I pulled some data from a SQL database through ODBC and the columns are automatically set to <code>factor</code>. It is something like the following: <pre class="prettyprint"><code>library(RODBC) library(data.table) data <- data.table(sqlQuery(channel, query)) </code></pre> My data looks like this, just with a lot more columns: <pre class="prettyprint"><code>data <- data.table("C1"=as.factor(c(letters[1:4], "NULL", letters[5])), "C2"=as.factor(c(rnorm(3), "NULL", rnorm(2))), "C3"=as.factor(c(letters[1], "NULL", letters[2:4], "NULL"))) > data C1 C2 C3 1: a -0.190200079604691 a 2: b 0.310548914832963 NULL 3: c 0.0153099116493453 b 4: d NULL c 5: NULL 0.157187027626419 d 6: e 0.118537540781528 NULL > str(data) Classes ‘data.table’ and 'data.frame': 6 obs. of 3 variables: $ C1: Factor w/ 6 levels "a","b","c","d",..: 1 2 3 4 6 5 $ C2: Factor w/ 6 levels "-0.190200079604691",..: 1 5 2 6 4 3 $ C3: Factor w/ 5 levels "a","b","c","d",..: 1 5 2 3 4 5 - attr(*, ".internal.selfref")=<externalptr> </code></pre> How can I replace the "NULL" with <code>NA</code>? Here I want <code>R</code> to treat these SQL "NULL" strings as missing values <code>NA</code>. I tried the following, but seems <code>NA</code> causes problems. <pre class="prettyprint"><code>for (col in names(data)) { set(data, which(data[[col]]=="NULL"), col, NA) } > Error in set(data, which(data[[col]] == "NULL"), col, NA) : Can't assign to column 'C1' (type 'factor') a value of type 'logical' (not character, factor, integer or numeric) </code></pre> RODBC Solution Thanks to @user20650's suggestion, you can control missing values from <code>sqlQuery</code> by doing <code>data <- data.table(sqlQuery(channel, query, na.strings=c("NA", "NULL")))</code>. However, it is still possible to have this problem if your data source is formatted incorrectly, so this is not an universal solution to the post.

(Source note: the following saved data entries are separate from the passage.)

/-- Errors, FAULTED, the store, the signature and the installation complete with their effects. Where the manual leaves a convention open, a clause
rests on the model's choice of log entries 7, 8, 24, 44, 45, 46. -/
def Obligations.FaultAndFlashCommandsComplete : Prop :=
  -- ERROR_DETECTED (error)
  (∀ (s : State) (unit : UnitName) (check address : Nat), s.on = true → unitExists unit = true → s.chip.engine ≠ .reset →
     s.chip.isRetired unit = false → s.chip.noFrame unit = false →
     Does (.errorDetected unit check address) s ((s.chip.each (unit :: s.chip.alsoRetires unit) (fun c u => c.retireOne u check address)).callWake)) ∧
  -- ERROR_DETECTED (errorAgain)
  (∀ (s : State) (unit : UnitName) (check address : Nat), s.on = true → s.chip.isRetired unit = true →
     Does (.errorDetected unit check address) s s.chip) ∧
  -- FAULTED_ENTRY (faulted)
  (∀ (s : State) (cause : Nat), s.on = true → 1 ≤ cause → cause ≤ 10 → s.chip.engine ≠ .reset → s.chip.engine ≠ .faulted →
     (s.chip.engine = .boot ∨ (cause ≠ 6 ∧ cause ≠ 10)) →
     Does (.faultedEntry cause) s (let c1 := s.chip.endAllWork; let c2 : Chip := { c1 with engine := .faulted, request := none, faults := { c1.faults with cause := cause, faultN := true, signing := false, signature := if c1.faults.signing then [] else c1.faults.signature } }; ((c2.releasePins).dset (ent 0x5800 3) s.chip.posNat).log 0x0201 0 0xFFFF cause 0)) ∧
  -- STORE_COMPLETE (store)
  (∀ (s : State) (x : CalStore), s.on = true → s.chip.flash.storing = some x →
     Does .storeComplete s (let f := s.chip.flash.setSlot x.target x.bytes; let c1 : Chip := { s.chip with flash := { f with storing := none, lastStore := some f.storeAt.1, calDefault := false, calAbandoned := false } }; (((c1.dset (ent 0x1100 2) 2).dset (ent 0x1100 3) f.storeAt.2).dset (ent 0x6000 1) x.target).dset (ent 0x6000 2) x.seq)) ∧
  -- STORE_ABANDONED (storeLost)
  (∀ (s : State), s.on = true → s.chip.flash.storing ≠ none →
     Does .storeAbandoned s (let c1 := s.chip.haltStore; (Chip.dset { c1 with flash := { c1.flash with calAbandoned := true } } (ent 0x1100 2) 3).log 0x0601 0x00A0 0xFFFF 0 0)) ∧
  -- SIGNATURE_COMPLETE (signed)
  (∀ (s : State), s.on = true → s.chip.faults.signing = true →
     Does .signatureComplete s ({ s.chip with faults := { s.chip.faults with signing := false, signature := padTo 64 (Config.signature s.chip.challenge) } })) ∧
  -- FW_INSTALL_COMPLETE (installB): the location reads back as the tensor
  (∀ (s : State) (x : FwWrite), s.on = true → s.chip.flash.installing = some x → s.chip.dget (ent 0x6000 9) = 0 →
     (s.chip.contents x.tensor).take x.bytes.length = x.bytes →
     Does .fwInstallComplete s (Chip.dset { s.chip with flash := { s.chip.flash with installing := none, imageB := some x.image } } (ent 0x6000 13) 2)) ∧
  -- FW_INSTALL_COMPLETE (installA)
  (∀ (s : State) (x : FwWrite), s.on = true → s.chip.flash.installing = some x → s.chip.dget (ent 0x6000 9) ≠ 0 →
     (s.chip.contents x.tensor).take x.bytes.length = x.bytes →
     Does .fwInstallComplete s (Chip.dset { s.chip with flash := { s.chip.flash with installing := none, imageA := some x.image } } (ent 0x6000 13) 2)) ∧
  -- FW_INSTALL_COMPLETE (installDiffers): the tensor is no longer what was written
  (∀ (s : State) (x : FwWrite), s.on = true → s.chip.flash.installing = some x →
     (s.chip.contents x.tensor).take x.bytes.length ≠ x.bytes →
     Does .fwInstallComplete s (Chip.dset { s.chip with flash := { s.chip.flash with installing := none } } (ent 0x6000 13) 3)) ∧
  -- FW_INSTALL_ABANDONED (installLost)
  (∀ (s : State), s.on = true → s.chip.flash.installing ≠ none →
     Does .fwInstallAbandoned s (Chip.dset { s.chip with flash := { s.chip.flash with installing := none } } (ent 0x6000 13) 3))
end

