-- ==== Sys2Proof/Laws/State.lean ====
section
/-! SUPPORT. What each update of the chip leaves, one lemma per update, and what a read of the updated part gives. -/

namespace Sys2Proof.Machine

/-- Everything but `dict`. -/
@[simp] theorem Chip.dset_rest (c : Chip) (key v : Nat) :
    (c.dset key v).now = c.now ∧ (c.dset key v).frees = c.frees ∧ (c.dset key v).straps = c.straps ∧
    (c.dset key v).grade = c.grade ∧ (c.dset key v).engine = c.engine ∧ (c.dset key v).request = c.request ∧
    (c.dset key v).epoch = c.epoch ∧ (c.dset key v).cues = c.cues ∧
    (c.dset key v).armQueue = c.armQueue ∧ (c.dset key v).lastArm = c.lastArm ∧ (c.dset key v).trig = c.trig ∧
    (c.dset key v).epochHi = c.epochHi ∧ (c.dset key v).ctl = c.ctl ∧ (c.dset key v).voices = c.voices ∧
    (c.dset key v).keeps = c.keeps ∧ (c.dset key v).arbiter = c.arbiter ∧ (c.dset key v).hostMem = c.hostMem ∧
    (c.dset key v).msixSent = c.msixSent ∧ (c.dset key v).readData = c.readData ∧ (c.dset key v).reply = c.reply ∧
    (c.dset key v).pcie = c.pcie ∧ (c.dset key v).usb = c.usb ∧ (c.dset key v).can = c.can ∧
    (c.dset key v).unsent = c.unsent ∧ (c.dset key v).tensors = c.tensors ∧ (c.dset key v).resets = c.resets ∧
    (c.dset key v).transients = c.transients ∧
    (c.dset key v).ledger = c.ledger ∧ (c.dset key v).moves = c.moves ∧ (c.dset key v).tier0 = c.tier0 ∧
    (c.dset key v).tier1 = c.tier1 ∧ (c.dset key v).tier2 = c.tier2 ∧ (c.dset key v).faults = c.faults ∧
    (c.dset key v).board = c.board ∧ (c.dset key v).reserved = c.reserved ∧ (c.dset key v).lp5x = c.lp5x ∧
    (c.dset key v).cams = c.cams ∧ (c.dset key v).gov = c.gov ∧ (c.dset key v).inertial = c.inertial ∧
    (c.dset key v).groups = c.groups ∧ (c.dset key v).spi = c.spi ∧ (c.dset key v).encoders = c.encoders ∧
    (c.dset key v).tablatures = c.tablatures ∧ (c.dset key v).lanes = c.lanes ∧ (c.dset key v).passages = c.passages ∧
    (c.dset key v).arrayPtr = c.arrayPtr ∧ (c.dset key v).breeze = c.breeze ∧ (c.dset key v).ests = c.ests ∧
    (c.dset key v).models = c.models ∧ (c.dset key v).mesh = c.mesh ∧ (c.dset key v).flash = c.flash ∧
    (c.dset key v).tap = c.tap := by
  refine ⟨rfl, rfl, rfl, rfl, rfl, rfl, rfl, rfl, rfl, rfl, rfl, rfl, rfl, rfl, rfl, rfl, rfl, rfl, rfl, rfl, rfl, rfl, rfl, rfl, rfl, rfl, rfl, rfl, rfl, rfl, rfl, rfl, rfl, rfl, rfl, rfl, rfl, rfl, rfl, rfl, rfl, rfl, rfl, rfl, rfl, rfl, rfl, rfl, rfl, rfl, rfl, rfl⟩

/-- Everything but `dict`. -/
@[simp] theorem Chip.dinc_rest (c : Chip) (key : Nat) :
    (c.dinc key).now = c.now ∧ (c.dinc key).frees = c.frees ∧ (c.dinc key).straps = c.straps ∧
    (c.dinc key).grade = c.grade ∧ (c.dinc key).engine = c.engine ∧ (c.dinc key).request = c.request ∧
    (c.dinc key).epoch = c.epoch ∧ (c.dinc key).cues = c.cues ∧
    (c.dinc key).armQueue = c.armQueue ∧ (c.dinc key).lastArm = c.lastArm ∧ (c.dinc key).trig = c.trig ∧
    (c.dinc key).epochHi = c.epochHi ∧ (c.dinc key).ctl = c.ctl ∧ (c.dinc key).voices = c.voices ∧
    (c.dinc key).keeps = c.keeps ∧ (c.dinc key).arbiter = c.arbiter ∧ (c.dinc key).hostMem = c.hostMem ∧
    (c.dinc key).msixSent = c.msixSent ∧ (c.dinc key).readData = c.readData ∧ (c.dinc key).reply = c.reply ∧
    (c.dinc key).pcie = c.pcie ∧ (c.dinc key).usb = c.usb ∧ (c.dinc key).can = c.can ∧
    (c.dinc key).unsent = c.unsent ∧ (c.dinc key).tensors = c.tensors ∧ (c.dinc key).resets = c.resets ∧
    (c.dinc key).transients = c.transients ∧
    (c.dinc key).ledger = c.ledger ∧ (c.dinc key).moves = c.moves ∧ (c.dinc key).tier0 = c.tier0 ∧
    (c.dinc key).tier1 = c.tier1 ∧ (c.dinc key).tier2 = c.tier2 ∧ (c.dinc key).faults = c.faults ∧
    (c.dinc key).board = c.board ∧ (c.dinc key).reserved = c.reserved ∧ (c.dinc key).lp5x = c.lp5x ∧
    (c.dinc key).cams = c.cams ∧ (c.dinc key).gov = c.gov ∧ (c.dinc key).inertial = c.inertial ∧
    (c.dinc key).groups = c.groups ∧ (c.dinc key).spi = c.spi ∧ (c.dinc key).encoders = c.encoders ∧
    (c.dinc key).tablatures = c.tablatures ∧ (c.dinc key).lanes = c.lanes ∧ (c.dinc key).passages = c.passages ∧
    (c.dinc key).arrayPtr = c.arrayPtr ∧ (c.dinc key).breeze = c.breeze ∧ (c.dinc key).ests = c.ests ∧
    (c.dinc key).models = c.models ∧ (c.dinc key).mesh = c.mesh ∧ (c.dinc key).flash = c.flash ∧
    (c.dinc key).tap = c.tap := by
  refine ⟨rfl, rfl, rfl, rfl, rfl, rfl, rfl, rfl, rfl, rfl, rfl, rfl, rfl, rfl, rfl, rfl, rfl, rfl, rfl, rfl, rfl, rfl, rfl, rfl, rfl, rfl, rfl, rfl, rfl, rfl, rfl, rfl, rfl, rfl, rfl, rfl, rfl, rfl, rfl, rfl, rfl, rfl, rfl, rfl, rfl, rfl, rfl, rfl, rfl, rfl, rfl, rfl⟩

This has the desired effect and is much more compact: <pre class="prettyprint"><code>is.na(data) <- data == "NULL" </code></pre> Note re: comment Q: the <code>is.na</code> function is quite different than the <code>is.na<-</code> function. The latter one used here is an assignment of a value of NA to items that are defined by the logical expression on hte RHS of the assigment operator. There is an <code>is.na.data.frame</code>-method but not an <code>is.na[<-.dataframe</code>-method. So not really sure if this is a purely by-reference strategy, since it is not implemented with the <code>[.data.frame</code> syntax. It may be using "is.na<-.default". I think after noodling around a bit more that "is.na<-.default" (which is just <code>{x[value] <- NA; x}</code> ) so will end up dispatching this call to <code>[<-.data.table</code> so it probably will be done "by reference".

Here's one way: <pre class="prettyprint"><code>data[,names(data):=lapply(.SD,function(x){ z <- levels(x) z[z=="NULL"] <- NA `levels<-`(x,z) })] </code></pre> To see what happened, look at <code>lapply(data,levels)</code> and you'll see that <code>"NULL"</code> is gone. <hr> (Thanks, @akrun:) A more concise and intuitive variant is available using the <code>car</code> package: <pre class="prettyprint"><code>library(car) data[,names(data):=lapply(.SD, recode, '"NULL"=NA')] </code></pre> <hr> In the <code>data.table</code> world, it's usually possible to modify by reference. In this case, that looks like... <pre class="prettyprint"><code>for (j in names(data)) setattr(data[[j]],"levels",{ z <- levels(data[[j]]) z[z=="NULL"] <- NA z }) </code></pre> This avoids making a copy of the whole vector, as <code>`levels<-`</code> does.

R data.table replace "NULL" with `NA` when columns are factors

Q: How do you replace null values in a column in R?

To replace NA with 0 in an R data frame, use is.na() function and then select all those values with NA and assign them to 0.

Q: How do I replace missing values in R?

To replace missing values in R with the minimum, you can use the tidyverse package. Firstly, you use the mutate() function to specify the column in which you want to replace the missing values. Secondly, you call the replace() function to identify the NA's and to substitute them with the column lowest value.

Q: What to replace null values with?

Null values are replaced with mean/median.

Tags:

r

data.table

I pulled some data from a SQL database through ODBC and the columns are automatically set to factor. It is something like the following:

library(RODBC)
library(data.table)
data <- data.table(sqlQuery(channel, query))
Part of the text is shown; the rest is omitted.